Executives from companies including Hindustan Unilever, Britannia Industries, Dabur India, Marico, Pidilite Industries and Varun Beverages have, in recent quarterly earnings calls, indicated that further price increases are either underway or imminent as input cost inflation broadens beyond crude-linked materials into food commodities such as milk, wheat and edible oils.
The warnings come even as India’s wholesale inflation has climbed to a 42-month high, while retail inflation remains relatively contained for now.
West Asia And The Closed Strait
The immediate trigger has been the conflict in West Asia, which has disrupted crude oil supply chains, increased freight and logistics costs and pushed up prices of crude-linked raw materials, including plastics and packaging laminates.
However, companies say inflationary pressure has now spread well beyond oil, into milk, wheat and edible oils, creating a simultaneous squeeze across home care, personal care and food segments that executives describe as unusually broad-based.
Hindustan Unilever CFO Niranjan Gupta said during a media briefing last month, "We have seen a cost inflation of around 8- 10 per cent so far on our material cost base. Against that, we have already taken a price increase to the extent of 2-5 per cent depending on portfolio to portfolio".

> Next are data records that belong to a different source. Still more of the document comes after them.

-- ==== Sys2Proof/Laws/PerInstr.lean ====
section
/-! SUPPORT. Statements made of every instruction as syntax, one lemma per constructor: an instruction's word fits in the 32 bits
that 02 R24 gives it. -/

namespace Sys2Proof.Laws.WordFields

/-- The word of the instruction has 32 bits (02 R24). -/
def Statement (i : Instr) : Prop := encode i < 2 ^ 32

theorem toNat_le_one (b : Bool) : b.toNat ≤ 1 := by cases b <;> decide

theorem add : ∀ (st : Fin 16) (d : Reg) (a : Reg) (b : Reg), Statement (.add st d a b) := by
  intro st d a b
  have h1 := st.isLt
  have h2 := d.isLt
  have h3 := a.isLt
  have h4 := b.isLt
  show 0x200000 + st.val * 268435456 + d.val * 65536 + a.val * 2048 + b.val * 64 < 2 ^ 32
  omega

theorem sub : ∀ (st : Fin 16) (d : Reg) (a : Reg) (b : Reg), Statement (.sub st d a b) := by
  intro st d a b
  have h1 := st.isLt
  have h2 := d.isLt
  have h3 := a.isLt
  have h4 := b.isLt
  show 0x200001 + st.val * 268435456 + d.val * 65536 + a.val * 2048 + b.val * 64 < 2 ^ 32
  omega

theorem and : ∀ (st : Fin 16) (d : Reg) (a : Reg) (b : Reg), Statement (.and st d a b) := by
  intro st d a b
  have h1 := st.isLt
  have h2 := d.isLt
  have h3 := a.isLt
  have h4 := b.isLt
  show 0x200002 + st.val * 268435456 + d.val * 65536 + a.val * 2048 + b.val * 64 < 2 ^ 32
  omega

theorem or : ∀ (st : Fin 16) (d : Reg) (a : Reg) (b : Reg), Statement (.or st d a b) := by
  intro st d a b
  have h1 := st.isLt
  have h2 := d.isLt
  have h3 := a.isLt
  have h4 := b.isLt
  show 0x200003 + st.val * 268435456 + d.val * 65536 + a.val * 2048 + b.val * 64 < 2 ^ 32
  omega

theorem xor : ∀ (st : Fin 16) (d : Reg) (a : Reg) (b : Reg), Statement (.xor st d a b) := by
  intro st d a b
  have h1 := st.isLt
  have h2 := d.isLt
  have h3 := a.isLt
  have h4 := b.isLt
  show 0x200004 + st.val * 268435456 + d.val * 65536 + a.val * 2048 + b.val * 64 < 2 ^ 32
  omega

theorem sll : ∀ (st : Fin 16) (d : Reg) (a : Reg) (b : Reg), Statement (.sll st d a b) := by
  intro st d a b
  have h1 := st.isLt
  have h2 := d.isLt
  have h3 := a.isLt
  have h4 := b.isLt
  show 0x200005 + st.val * 268435456 + d.val * 65536 + a.val * 2048 + b.val * 64 < 2 ^ 32
  omega

theorem srl : ∀ (st : Fin 16) (d : Reg) (a : Reg) (b : Reg), Statement (.srl st d a b) := by
  intro st d a b
  have h1 := st.isLt
  have h2 := d.isLt
  have h3 := a.isLt
  have h4 := b.isLt
  show 0x200006 + st.val * 268435456 + d.val * 65536 + a.val * 2048 + b.val * 64 < 2 ^ 32
  omega

theorem sra : ∀ (st : Fin 16) (d : Reg) (a : Reg) (b : Reg), Statement (.sra st d a b) := by
  intro st d a b
  have h1 := st.isLt
  have h2 := d.isLt
  have h3 := a.isLt
  have h4 := b.isLt
  show 0x200007 + st.val * 268435456 + d.val * 65536 + a.val * 2048 + b.val * 64 < 2 ^ 32
  omega

theorem slt : ∀ (st : Fin 16) (d : Reg) (a : Reg) (b : Reg), Statement (.slt st d a b) := by
  intro st d a b
  have h1 := st.isLt
  have h2 := d.isLt
  have h3 := a.isLt
  have h4 := b.isLt
  show 0x200008 + st.val * 268435456 + d.val * 65536 + a.val * 2048 + b.val * 64 < 2 ^ 32
  omega

theorem sltn : ∀ (st : Fin 16) (d : Reg) (a : Reg) (b : Reg), Statement (.sltn st d a b) := by
  intro st d a b
  have h1 := st.isLt
  have h2 := d.isLt
  have h3 := a.isLt
  have h4 := b.isLt
  show 0x200009 + st.val * 268435456 + d.val * 65536 + a.val * 2048 + b.val * 64 < 2 ^ 32
  omega

theorem min : ∀ (st : Fin 16) (d : Reg) (a : Reg) (b : Reg), Statement (.min st d a b) := by
  intro st d a b
  have h1 := st.isLt
  have h2 := d.isLt
  have h3 := a.isLt
  have h4 := b.isLt
  show 0x20000a + st.val * 268435456 + d.val * 65536 + a.val * 2048 + b.val * 64 < 2 ^ 32
  omega

theorem max : ∀ (st : Fin 16) (d : Reg) (a : Reg) (b : Reg), Statement (.max st d a b) := by
  intro st d a b
  have h1 := st.isLt
  have h2 := d.isLt
  have h3 := a.isLt
  have h4 := b.isLt
  show 0x20000b + st.val * 268435456 + d.val * 65536 + a.val * 2048 + b.val * 64 < 2 ^ 32
  omega

theorem minn : ∀ (st : Fin 16) (d : Reg) (a : Reg) (b : Reg), Statement (.minn st d a b) := by
  intro st d a b
  have h1 := st.isLt
  have h2 := d.isLt
  have h3 := a.isLt
  have h4 := b.isLt
  show 0x20000c + st.val * 268435456 + d.val * 65536 + a.val * 2048 + b.val * 64 < 2 ^ 32
  omega

theorem maxn : ∀ (st : Fin 16) (d : Reg) (a : Reg) (b : Reg), Statement (.maxn st d a b) := by
  intro st d a b
  have h1 := st.isLt
  have h2 := d.isLt
  have h3 := a.isLt
  have h4 := b.isLt
  show 0x20000d + st.val * 268435456 + d.val * 65536 + a.val * 2048 + b.val * 64 < 2 ^ 32
  omega

theorem mul : ∀ (st : Fin 16) (d : Reg) (a : Reg) (b : Reg), Statement (.mul st d a b) := by
  intro st d a b
  have h1 := st.isLt
  have h2 := d.isLt
  have h3 := a.isLt
  have h4 := b.isLt
  show 0x200010 + st.val * 268435456 + d.val * 65536 + a.val * 2048 + b.val * 64 < 2 ^ 32
  omega

theorem mulh : ∀ (st : Fin 16) (d : Reg) (a : Reg) (b : Reg), Statement (.mulh st d a b) := by
  intro st d a b
  have h1 := st.isLt
  have h2 := d.isLt
  have h3 := a.isLt
  have h4 := b.isLt
  show 0x200011 + st.val * 268435456 + d.val * 65536 + a.val * 2048 + b.val * 64 < 2 ^ 32
  omega

theorem mulhn : ∀ (st : Fin 16) (d : Reg) (a : Reg) (b : Reg), Statement (.mulhn st d a b) := by
  intro st d a b
  have h1 := st.isLt
  have h2 := d.isLt
  have h3 := a.isLt
  have h4 := b.isLt
  show 0x200012 + st.val * 268435456 + d.val * 65536 + a.val * 2048 + b.val * 64 < 2 ^ 32
  omega

theorem div : ∀ (st : Fin 16) (d : Reg) (a : Reg) (b : Reg), Statement (.div st d a b) := by
  intro st d a b
  have h1 := st.isLt
  have h2 := d.isLt
  have h3 := a.isLt
  have h4 := b.isLt
  show 0x200013 + st.val * 268435456 + d.val * 65536 + a.val * 2048 + b.val * 64 < 2 ^ 32
  omega

theorem divn : ∀ (st : Fin 16) (d : Reg) (a : Reg) (b : Reg), Statement (.divn st d a b) := by
  intro st d a b
  have h1 := st.isLt
  have h2 := d.isLt
  have h3 := a.isLt
  have h4 := b.isLt
  show 0x200014 + st.val * 268435456 + d.val * 65536 + a.val * 2048 + b.val * 64 < 2 ^ 32
  omega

He noted that the order of pressure follows the supply chain: home care first, then personal care, then food. HUL said it would continue to evaluate the cost environment and undertake further pricing interventions as necessary.
Beyond headline price increases, companies are increasingly deploying grammage reduction, cutting product quantity while holding the pack price, particularly in low-unit-price formats. This mechanism, sometimes called a shrinkflation strategy, is harder for consumers to detect and allows companies to protect rural volume figures while recovering margins.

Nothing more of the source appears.